Why this migration is two lines
The AI SDK's @ai-sdk/openai package is built around a createOpenAI factory. You can pass any baseURL you want. KairosRoute speaks the OpenAI wire protocol, so the SDK treats us as "OpenAI with a different URL and key." Every feature — streaming, tool calls, JSON mode, structured output, vision — flows through unchanged.
The one thing we change is the model string. Pass "kr-auto" to get cost-aware routing, or pass any model ID from our 45-model registry ("claude-sonnet-4.5", "gpt-5", "gemini-2.5-pro", etc.) to pin a specific model. Zero markup on provider costs — we take a flat gateway fee against your plan's token allotment.
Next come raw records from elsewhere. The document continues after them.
/-- The checkpoint stop (R383, R384): it begins where every region translates and the image fits, and is abandoned otherwise; its end
gives the image the next generation and starts the drain. -/
def Obligations.CheckpointStopCompletes : Prop := ∀ s : State, s.running = true → s.stopped = false →
  (stopPending s = true → s.reg Obj.ckptState ≠ 1 → s.allAtBoundary = true → s.mem.retire = none →
    (∀ rs, sampleRegions s (validEntries s) = some rs → manifestBytes s ≤ s.reg Obj.ckptT1Len → manifestBytes s ≤ s.reg Obj.ckptT3SlotLen →
      Leads .ckptStopBegin s fun t => t.reg Obj.ckptState = 1 ∧ t.ckpt.regions = rs ∧ t.ckpt.bytes = manifestBytes s ∧
        t.held .checkpoint = true ∧ Reports s t 0x8A01 .note uMgt) ∧
    (sampleRegions s (validEntries s) = none ∨ s.reg Obj.ckptT1Len < manifestBytes s ∨ s.reg Obj.ckptT3SlotLen < manifestBytes s →
      Leads .ckptStopBegin s fun t => t.reg Obj.ckptState = 0 ∧ t.ckpt.due = false ∧ t.held .checkpoint = false ∧
        t.reg Obj.ckptGen = s.reg Obj.ckptGen)) ∧
  (∀ sig : BitVec 1056, s.reg Obj.ckptState = 1 → Leads (.ckptStopEnd sig) s fun t =>
      t.reg Obj.ckptGen = (s.reg Obj.ckptGen + 1) % 2 ^ 64 ∧ t.reg Obj.ckptLastBytes = s.ckpt.bytes % 2 ^ 64 ∧ t.ckpt.due = false ∧
      t.ckpt.lastEnd = s.beat ∧ t.held .checkpoint = false ∧ (t.reg Obj.ckptState = 0 ∨ t.reg Obj.ckptState = 2))

/-- The header is what makes an image (R379, R383): once a stop ends, MAGIC, GENERATION and the image's bytes stand at the head of the T1
area, where the T3 slot that loses its header (R385) does not overlap it. -/
def Obligations.CheckpointHeaderWritten : Prop := ∀ (s : State) (sig : BitVec 1056), s.running = true → s.stopped = false →
  s.reg Obj.ckptState = 1 → s.rill.held = [] → Memory.wf s.mem = true →
  let slot := s.reg Obj.ckptT3Base + slotOffset s (s.reg Obj.ckptGen + 1)
  s.reg Obj.ckptT3Base = 0 ∨ s.reg Obj.ckptT1Base + 0x200 ≤ slot ∨ slot + 0x200 ≤ s.reg Obj.ckptT1Base →
  Leads (.ckptStopEnd sig) s fun t =>
    memRead t.mem (s.reg Obj.ckptT1Base) 4 = 0x5844434B ∧
    memRead t.mem (s.reg Obj.ckptT1Base + 0x38) 8 = (s.reg Obj.ckptGen + 1) % 2 ^ 64 ∧
    memRead t.mem (s.reg Obj.ckptT1Base + 0x40) 8 = s.ckpt.bytes % 2 ^ 64

/-- The drain (R385–R387): a target whose image is whole is done, T3 with the image's bytes; a target that the limit finds running has
failed. -/
def Obligations.CheckpointDrainCompletes : Prop := ∀ s : State, s.stopped = false →
  (∀ t : Fin 3, s.running = true → s.drainOf t = 1 → targetFull s t = true → Leads (.ckptDrainTargetDone t) s fun u => u.drainOf t = 2) ∧
  (∀ a b len, s.running = true → s.drainOf 0 = 1 → s.reg Obj.ckptT1Base = a → s.reg Obj.ckptT3Base + slotOffset s s.ckpt.draining = b →
    s.ckpt.bytes = len → (a + len ≤ b ∨ b + len ≤ a) → Memory.wf s.mem = true → Leads (.ckptDrainTargetDone 0) s fun u =>
      (∀ i, i < len → memByte u.mem (b + i) = memByte s.mem (a + i)) ∧ ∀ x, x < b ∨ b + len ≤ x → memByte u.mem x = memByte s.mem x) ∧
  (∀ t : Fin 3, s.ckpt.lastEnd + 1000000 * s.reg Obj.ckptDrainLimitS ≤ s.beat → s.drainOf t = 1 →
    Leads (.ckptDrainTimeout t) s fun u => u.drainOf t = 3 ∧ Reports s u 0x8A04 .note uDevice)

/-- Restore and serve (R391–R394): a restore starts from the image that passes the six checks, or says which one failed; it is refused
while a cluster has a role; its end puts the header's values in force. A partner's copy is served, and its serving ends. -/
def Obligations.RestoreAndServeComplete : Prop := ∀ (s : State) (q : Req),
  (∀ p ∈ [(Instr.ckptRestoreT1 q, t1Image s), (Instr.ckptRestoreT3 q, t3Image s)], s.takesWrite q Obj.ckptRestore = true →
    (restoreAllowed s = true → restoreReason s p.2 = 0 → Leads p.1 s fun t => t.ckpt.restore = some p.2.at_ ∧ t.reg Obj.ckptRestoreState = 1 ∧
      t.reg Obj.ckptRestoreReason = 0 ∧ Answers t q 2 Obj.ckptRestore stOk) ∧
    (restoreAllowed s = true → restoreReason s p.2 ≠ 0 → Leads p.1 s fun t => t.ckpt.restore = none ∧ t.reg Obj.ckptRestoreState = 3 ∧
      t.reg Obj.ckptRestoreReason = restoreReason s p.2 ∧ Reports s t 0x8A09 .note uMgt ∧ Answers t q 2 Obj.ckptRestore stOk) ∧
    (restoreAllowed s = false → Leads p.1 s fun t => t.ckpt = s.ckpt ∧ t.reg Obj.ckptRestoreState = s.reg Obj.ckptRestoreState ∧
      Answers t q 2 Obj.ckptRestore stState)) ∧
  (∀ a, s.running = true → s.stopped = false → s.ckpt.restore = some a → Leads .ckptRestoreDone s fun t => t.ckpt.restore = none ∧
      t.reg Obj.ckptRestoreState = 2 ∧ Reports s t 0x8A08 .note uMgt ∧ t.reg Obj.stepBank = 0 ∧
      (validEntries s = [] → t.reg Obj.ckptGen = memRead s.mem (a + 0x38) 8 ∧ t.reg Obj.rngSeed = memRead s.mem (a + 0x28) 16)) ∧
  (∀ k, s.takesWrite q Obj.ckptServe = true → bestSlot s (s.reg Obj.ckptPinBase + 64) = some k → s.ckpt.serving = none → s.stopped = false →
    s.qpState (s.reg Obj.ckptServeQp) = 1 → Leads (.ckptServeWrite q 1) s fun t => t.ckpt.serving = some k ∧
      Answers t q 2 Obj.ckptServe stOk) ∧
  (s.takesWrite q Obj.ckptServe = true → bestSlot s (s.reg Obj.ckptPinBase + 64) = none → Leads (.ckptServeWrite q 1) s fun t =>
      t.ckpt.serving = s.ckpt.serving ∧ Answers t q 2 Obj.ckptServe stState) ∧
  (s.ckpt.serving.isSome = true → s.ckpt.heads.contains 3 = true → outstanding s .serve = false → Leads .ckptServeDone s fun t =>
      t.ckpt.serving = none)

/-- Mailboxes (R363–R368): a host's write of a message into a port with room, a full port, its consumer indices, doorbell clears and
masks; what a sequencer and the management controller take; and what the management controller sends. -/
def Obligations.MailboxCommandsComplete : Prop := ∀ s : State,
  (∀ (h : RoceHdr) (key : BitVec 32) (e : Fin 16) (i : Nat), rxQp s h = some i → seqPos s i h = .due → (s.qp i).wr = none →
    s.reg Obj.mbxRkey ≠ 0 → key.toNat = s.reg Obj.mbxRkey → boundTo s e i = true →
    (∀ (j : Fin 18) (bytes : List Byte), bytes.length = 64 → (j.val = 1 → s.epSecure e = true) → typeOk j (leNat (bytes.take 1)) = true →
      let k := chanKey (epHost e) (portReceiver j) (j.val == 1)
      ((s.chan k).full = false → Leads (.mbxPortWrite h key e j 0 bytes) s fun t =>
        t.chan k = { s.chan k with w := ((s.chan k).w + 1) % 2 ^ 32,
                                   msgs := (s.chan k).msgs ++ [stamp (epHost e) (j.val == 1) (s.chan k).w bytes] } ∧
        bitOf (t.dbPending (portReceiver j)) (msgDbell bytes) = true ∧ (t.qp i).recvPsn = ((s.qp i).recvPsn + 1) % 2 ^ 24) ∧
      ((s.chan k).full = true → Leads (.mbxPortWrite h key e j 0 bytes) s fun t => t.chan k = s.chan k ∧
        t.reg Obj.mbxFullWrites = min (s.reg Obj.mbxFullWrites + 1) (2 ^ 32 - 1) ∧ t.qpState i = 2)) ∧
    (∀ (j : Fin 18) (v : BitVec 32), Leads (.mbxConsWrite h key e j v) s fun t => t.consOf e j = v.toNat ∧
      (t.qp i).recvPsn = ((s.qp i).recvPsn + 1) % 2 ^ 24) ∧
    (∀ v : BitVec 32, Leads (.mbxDbClearWrite h key e v) s fun t =>
      t.dbPending (epHost e) = s.dbPending (epHost e) &&& (2 ^ 32 - 1 - v.toNat)) ∧
    (∀ v : BitVec 32, Leads (.mbxDbMaskWrite (.host h key e) v) s fun t => t.dbMask (epHost e) = v.toNat)) ∧
  (∀ (q : Req) (v : BitVec 32), s.takesWrite q Obj.mbxMcDbMask = true → Leads (.mbxDbMaskWrite (.mc q) v) s fun t =>
      t.dbMask epMc = v.toNat ∧ Answers t q 2 Obj.mbxMcDbMask stOk) ∧
  (∀ (q : Req) (cl : Fin 16) (v : BitVec 32), s.takesWrite q (Obj.mbxSqDbMask cl) = true → Leads (.mbxDbMaskWrite (.seq q cl) v) s fun t =>
      t.dbMask (epSeq cl) = v.toNat ∧ Answers t q 2 (Obj.mbxSqDbMask cl) stOk) ∧
  (∀ cl : Fin 16, s.running = true → s.notified (epSeq cl) = true → s.reg Obj.ckptState ≠ 1 →
    Leads (.sequencerMailboxTake cl) s fun t => ∀ c ∈ seqChans, (t.chan (chanKey c.1 (epSeq cl) c.2)).msgs =
      (s.chan (chanKey c.1 (epSeq cl) c.2)).msgs.drop (takable (s.dbMask (epSeq cl)) (s.chan (chanKey c.1 (epSeq cl) c.2))).length) ∧
  (s.running = true → s.notified epMc = true → s.mgt.restarting = false → Leads .mcMailboxService s fun t => ∀ c ∈ mcChans,
      (t.chan (chanKey c.1 epMc c.2)).msgs =
        (s.chan (chanKey c.1 epMc c.2)).msgs.drop (takable (s.dbMask epMc) (s.chan (chanKey c.1 epMc c.2))).length) ∧
  (s.running = true → s.mgt.restarting = false → ∀ (dest : Fin 32) (secure : Bool) (msg : BitVec 512),
    (dest.val < 16 → (s.chan (chanKey epMc (epSeq dest) false)).full = false → Leads (.mcMailboxSend dest secure msg) s fun t =>
      (t.chan (chanKey epMc (epSeq dest) false)).msgs = (s.chan (chanKey epMc (epSeq dest) false)).msgs ++
        [stamp epMc false (s.chan (chanKey epMc (epSeq dest) false)).w (leBytes 64 msg.toNat)] ∧
      bitOf (t.dbPending (epSeq dest)) (msgDbell (leBytes 64 msg.toNat)) = true) ∧
    (dest.val < 16 → (s.chan (chanKey epMc (epSeq dest) false)).full = true → Leads (.mcMailboxSend dest secure msg) s fun t =>
      t.reg Obj.mbxFullWrites = min (s.reg Obj.mbxFullWrites + 1) (2 ^ 32 - 1) ∧ Reports s t 0xAA01 .note (uCluster dest)) ∧
    (16 ≤ dest.val → s.hostExists (dest.val - 16) = true → s.reg Obj.mbxRkey ≠ 0 → s.qpState (s.reg (Obj.mbxEpQp (dest.val - 16))) = 1 →
      s.hostFull (dest.val - 16) epMc secure = false → Leads (.mcMailboxSend dest secure msg) s fun t =>
      bitOf (t.dbPending (epHost (dest.val - 16))) (msgDbell (leBytes 64 msg.toNat)) = true ∧
      (t.qp (s.reg (Obj.mbxEpQp (dest.val - 16)))).out.length = (s.qp (s.reg (Obj.mbxEpQp (dest.val - 16)))).out.length + 1))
Step 1: Create the KairosRoute provider
npm install ai @ai-sdk/openai zod
Create a tiny module that builds a shared KairosRoute-backed OpenAI provider. Do this once; import it everywhere.
// src/lib/kr.ts
import { createOpenAI } from '@ai-sdk/openai';
export const kr = createOpenAI({
baseURL: 'https://api.kairosroute.com/v1',
apiKey: process.env.KAIROSROUTE_API_KEY!,
// The SDK adds "openai" as the provider ID in traces.
// Override if you want traces to say "kairosroute":
name: 'kairosroute',
});That is the whole provider setup. Now kr('kr-auto') returns a model object you can hand to any AI SDK function.
Step 2: Routed chat completions
Here is a standard Next.js route handler that streams a chat response to the browser. Note that nothing about this code is KairosRoute-specific beyond the import — the SDK does not know or care where the tokens come from.
// src/app/api/chat/route.ts
import { streamText } from 'ai';
import { kr } from '@/lib/kr';
export const runtime = 'edge';
export async function POST(req: Request) {
const { messages } = await req.json();
const result = streamText({
model: kr('kr-auto'),
messages,
system: 'You are a concise, friendly assistant.',
});
return result.toDataStreamResponse();
}Every incoming message is classified and routed server-side. A casual one-liner might land on Haiku. A dense technical question might land on Sonnet. A coding task might land on GPT-5. You pay provider cost on each, plus our thin gateway fee.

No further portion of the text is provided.